Architecture of the Final Retriever#
- Vectorizing the user’s question
- Searching for the top 30 relevant chunks based on the question vector
- Extracting corresponding pages using chunk metadata (with deduplication)
- Passing pages to the LLM reranker to refine relevance assessment
- Adjusting the relevance score of pages
- Returning the top 10 pages with page number information and combining them into a unified context
4. Answering: Generating the Response#
In the final stage, relevant information extracted during the Retrieval phase is combined with the user’s question and sent to the language model. The LLM analyzes the provided information and generates the final answer based on relevant data from the documents.

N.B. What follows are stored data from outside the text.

-- ==== Sys2Proof/Machine/MxIssue.lean ====
section
/-! DEFINITION. The M slot at issue: what it reads (R212, R221), the checks of R223, R215 and R243, its stalls (R222), and the operation's
way into the queues. -/

namespace Sys2Proof.Machine

/-- MCFG as it stands (R226). -/
def State.mxCfg (s : State) (g : Nat) : Nat :=
  s.get (Reg.TILE_MX_CFG_GANG g) + 4 * s.get (Reg.TILE_MX_CFG_CUBE g) + 8 * s.get (Reg.TILE_MX_CFG_FMTA g) +
    64 * s.get (Reg.TILE_MX_CFG_FMTB g) + 512 * s.get (Reg.TILE_MX_CFG_ACC g) + 2048 * s.get (Reg.TILE_MX_CFG_FEED g)

/-- The panels whose queues an operation enters: all four for MDRZ with ALL and for MLOAD in Quad-share (R220, R222). -/
def queuePanels (c w : Nat) : List Nat :=
  if (wOp w == 7 && mAll w) || (wOp w == 2 && cGang c == 1) then [0, 1, 2, 3] else [mPanel w]

/-- An operation as it is queued, with what it reads at issue. -/
def State.mxOp (s : State) (g w : Nat) : MxOp :=
  let t := s.tile g
  let a := (t.ar (mA w)).toNat
  let a2 := (t.ar (mA2 w)).toNat
  let rd := fun (x : Nat) => t.engineRead (s.free + x) x 64
  { seq := 2 * s.get (Reg.TILE_PERF_ISSUED g)
    word := w
    cfg := s.mxCfg g
    desc := if wOp w = 3 ∨ wOp w = 6 then rd a ++ (if wOp w = 3 ∧ mPre w ≠ 0 then rd a2 else []) else []
    args := [a, a2, (t.gr (mG w)).toNat]
    ba := s.get (Reg.TILE_STATE_BA g) }

/-- The bundle stalls for the matrix engine (R222). -/
def Tile.mxStall (t : Tile) (c w : Nat) : Bool :=
  let idle := fun (p : Nat) => (t.panel p).queue.isEmpty && (t.panel p).readq.isEmpty
  match wOp w with
  | 0 | 9 => false
  | 1 => !(List.range 4).all idle
  | 8 => if mAll w then !(List.range 4).all idle else !idle (mPanel w)
  | 4 | 5 => (t.panel (mPanel w)).readq.length ≥ 4
  | _ => (queuePanels c w).any (fun p => (t.panel p).queue.length ≥ 4)

/-! ### Descriptor checks -/

/-- A field of a stream descriptor is out of range, misaligned or reserved, or its mode is not legal (R204, R212, R223). -/
def streamBad (c : Nat) (d : List Byte) : Bool :=
  let m := xMode d
  (if cCube c then m != 2 else m != 0 && m != 1) || (cFeed c && m != 0) ||
  (if m = 2 then xRows d != 0 else xRows d == 0 || xRows d > 64) ||
  xBase d % 64 != 0 || xRstride d % 64 != 0 || leAt d 30 2 != 0 || leAt d 53 11 != 0 ||
  (m == 1 && (xIH d == 0 || xIW d == 0 || xOW d == 0 || xOX0 d ≥ xOW d || xSY d == 0 || xSX d == 0 || xDY d == 0 || xDX d == 0 ||
    xPstride d % 64 != 0 || xChoff d % 64 != 0)) ||
  (m == 2 && (xBbase d % 64 != 0 || xKsteps d == 0 || xBstride d % 64 != 0 || xQuad d > 3))

/-- An extent of `n` rows of `len` bytes, `st` apart, leaves the scratchpad (R215). -/
def outside (a : Nat) (st : Int) (n len : Nat) : Bool :=
  let e : Int := a + ((n : Int) - 1) * st
  decide (min (a : Int) e < 0) || decide (max (a : Int) e + len > 0x800000)

/-- The extent of a pass leaves the scratchpad (R215). -/
def streamOutside (c : Nat) (d : List Byte) : Bool :=
  let rb := cRowBytes c
  if cCube c then outside (xBase d) (xRstride d) (xKsteps d) rb || outside (xBbase d) (xBstride d) (xKsteps d) rb
  else if xMode d = 1 then
    decide (xBase d + ((xIH d - 1) * xIW d + xIW d - 1) * xPstride d + xChoff d + rb > 0x800000)
  else outside (xBase d) (xRstride d) (passWords c d) rb

/-- The streams of a pass: the descriptors of aA and, with PRE, of aA2, which describe one stream of the same mode and length. DESIGN CHOICE:
a descriptor that itself lies outside the scratchpad is BOUNDS, with fault address 0; the spec names no status for it. -/
def MxOp.streamCheck (o : MxOp) : Option (Nat × Nat) :=
  let ds := [(o.aA, o.desc1)] ++ (if o.desc2.isEmpty then [] else [(o.aA2, o.desc2)])
  if ds.any (fun e => e.1 % 64 != 0 || e.1 + 64 ≤ 0x800000 && streamBad o.cfg e.2) ||
      (!o.desc2.isEmpty && (xMode o.desc1 != xMode o.desc2 || xRows o.desc1 != xRows o.desc2 || xKsteps o.desc1 != xKsteps o.desc2))
  then some (stBadDescriptor, o.aA)
  else if ds.any (fun e => e.1 + 64 > 0x800000 || streamOutside o.cfg e.2) then some (stBounds, 0) else none

/-- The block of MLOAD, MREAD or MSPILL: alignment (R210, R223), then its extent (R215). -/
def MxOp.blockCheck (o : MxOp) : Option (Nat × Nat) :=
  let as := [o.aA] ++ (if o.op = 2 ∧ mPre o.word ≠ 0 then [o.aA2] else [])
  let n := if o.op = 2 then cCells o.cfg * cCpe o.cfg else 64
  let len := if o.op = 2 then cCells o.cfg * fmtSize (cFb o.cfg) else cCells o.cfg * (if o.op = 5 then 8 else readSize (cAcc o.cfg))
  if as.any (fun a => a % 64 != 0) || o.stride % 64 != 0 then some (stBadDescriptor, o.aA)
  else if as.any (fun a => outside a o.stride n len) then some (stBounds, 0) else none

/-- The first check that an M-slot operation fails at issue: status and fault address (R223, R243). -/
def State.mxCheck (s : State) (g w : Nat) : Option (Nat × Nat) :=
  let t := s.tile g
  let o := s.mxOp g w
  let c := o.cfg
  let op := wOp w
  let bad := some (stBadOpcode, 0)
  let fmt := if op = 2 then cFb c else cFa c
  if op < 2 ∨ op > 6 then none
  else if cGang c == 2 && mPanel w != 0 then bad
  else if (op == 2 || op == 3) && ((mPiece w != 0) != (fmt == 5) || (mPre w != 0 && fmt > 1)) then bad
  else if op == 3 && mDual w && !(cFa c ≤ 1 && cFb c ≤ 1 && mPre w == 1) then bad
  else if op == 3 && !cCube c && !(t.panel (mPanel w)).willBeLoaded then bad
  else if op == 6 && (cGang c == 2 || cCube c || cAcc c != 0 || cFa c > 3 || cFeed c || xMode o.desc == 2) then bad
  else if (match claimAfter (s.claim g) t.vq with | some b => o.banks.contains b | none => false) then bad
  else if op = 3 ∨ op = 6 then o.streamCheck else o.blockCheck

/-- An M-slot operation takes effect at issue: MCFG sets the arrangement, mode, formats and feed and unloads every panel; the others
enter their queues (R221, R222). -/
def State.mxIssue (g w : Nat) (s : State) : State :=
  let o := s.mxOp g w
  let op := wOp w
  if op = 1 then
    let c := mCfg w
    let s1 := ((((((s.set (Reg.TILE_MX_CFG_GANG g) (cGang c)).set (Reg.TILE_MX_CFG_CUBE g) (b2n (cCube c))).set
      (Reg.TILE_MX_CFG_FMTA g) (cFa c)).set (Reg.TILE_MX_CFG_FMTB g) (cFb c)).set (Reg.TILE_MX_CFG_ACC g) (cAcc c)).set
      (Reg.TILE_MX_CFG_FEED g) (b2n (cFeed c)))
    (s1.modTile g Tile.unload).syncMx g
  else if op = 4 ∨ op = 5 then
    (s.modTile g (fun t => t.modPanel (mPanel w) (fun p => { p with readq := p.readq ++ [o] }))).syncMx g
  else if op = 2 ∨ op = 3 ∨ op = 6 ∨ op = 7 then
    (s.modTile g (fun t => (queuePanels o.cfg w).foldl (fun t p => t.modPanel p (fun x => { x with queue := x.queue ++ [o] })) t)).syncMx g
  else s

end Sys2Proof.Machine
end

Methods for Improving Answer Quality#
Routing Multi-component Queries
When working with complex queries requiring information from different sources or documents, an effective solution is to decompose them into sub-queries. The system analyzes the original question, breaks it down into components, directs each to the appropriate knowledge base, and then combines the results to form a comprehensive answer.
Chain of Thoughts (CoT)
CoT is a way to significantly increase the quality of answers by making the model “reason” before producing the final result. Instead of giving an answer immediately, the LLM generates a chain of intermediate steps that help arrive at the answer. This approach is particularly effective for complex, multi-stage queries requiring logical reasoning.
Structured Outputs
SO (Structured Outputs) is the ability to specify a strict response format for the model. It’s usually passed to the API as a separate field in the form of Pydantic or JSON schema. This method forces the model to always respond with valid JSON that fully corresponds to the specified format, which significantly simplifies subsequent processing and integration of responses into various systems.
One-shot Prompts
This is another common technique that is quite simple and effective: if, in addition to instructions, you add an example answer to the prompt, the quality and consistency of responses will significantly improve. The model receives a clear example of what format and style of answer is expected, which helps it better meet the requirements of the task.
Conclusion#
Creating an effective RAG system is an iterative process of improving each component: from quality parsing and well-thought-out chunking strategy to sophisticated search methods and response generation. Each stage contributes to the final quality of the system, and optimizing the entire chain can significantly increase the accuracy and usefulness of the answers.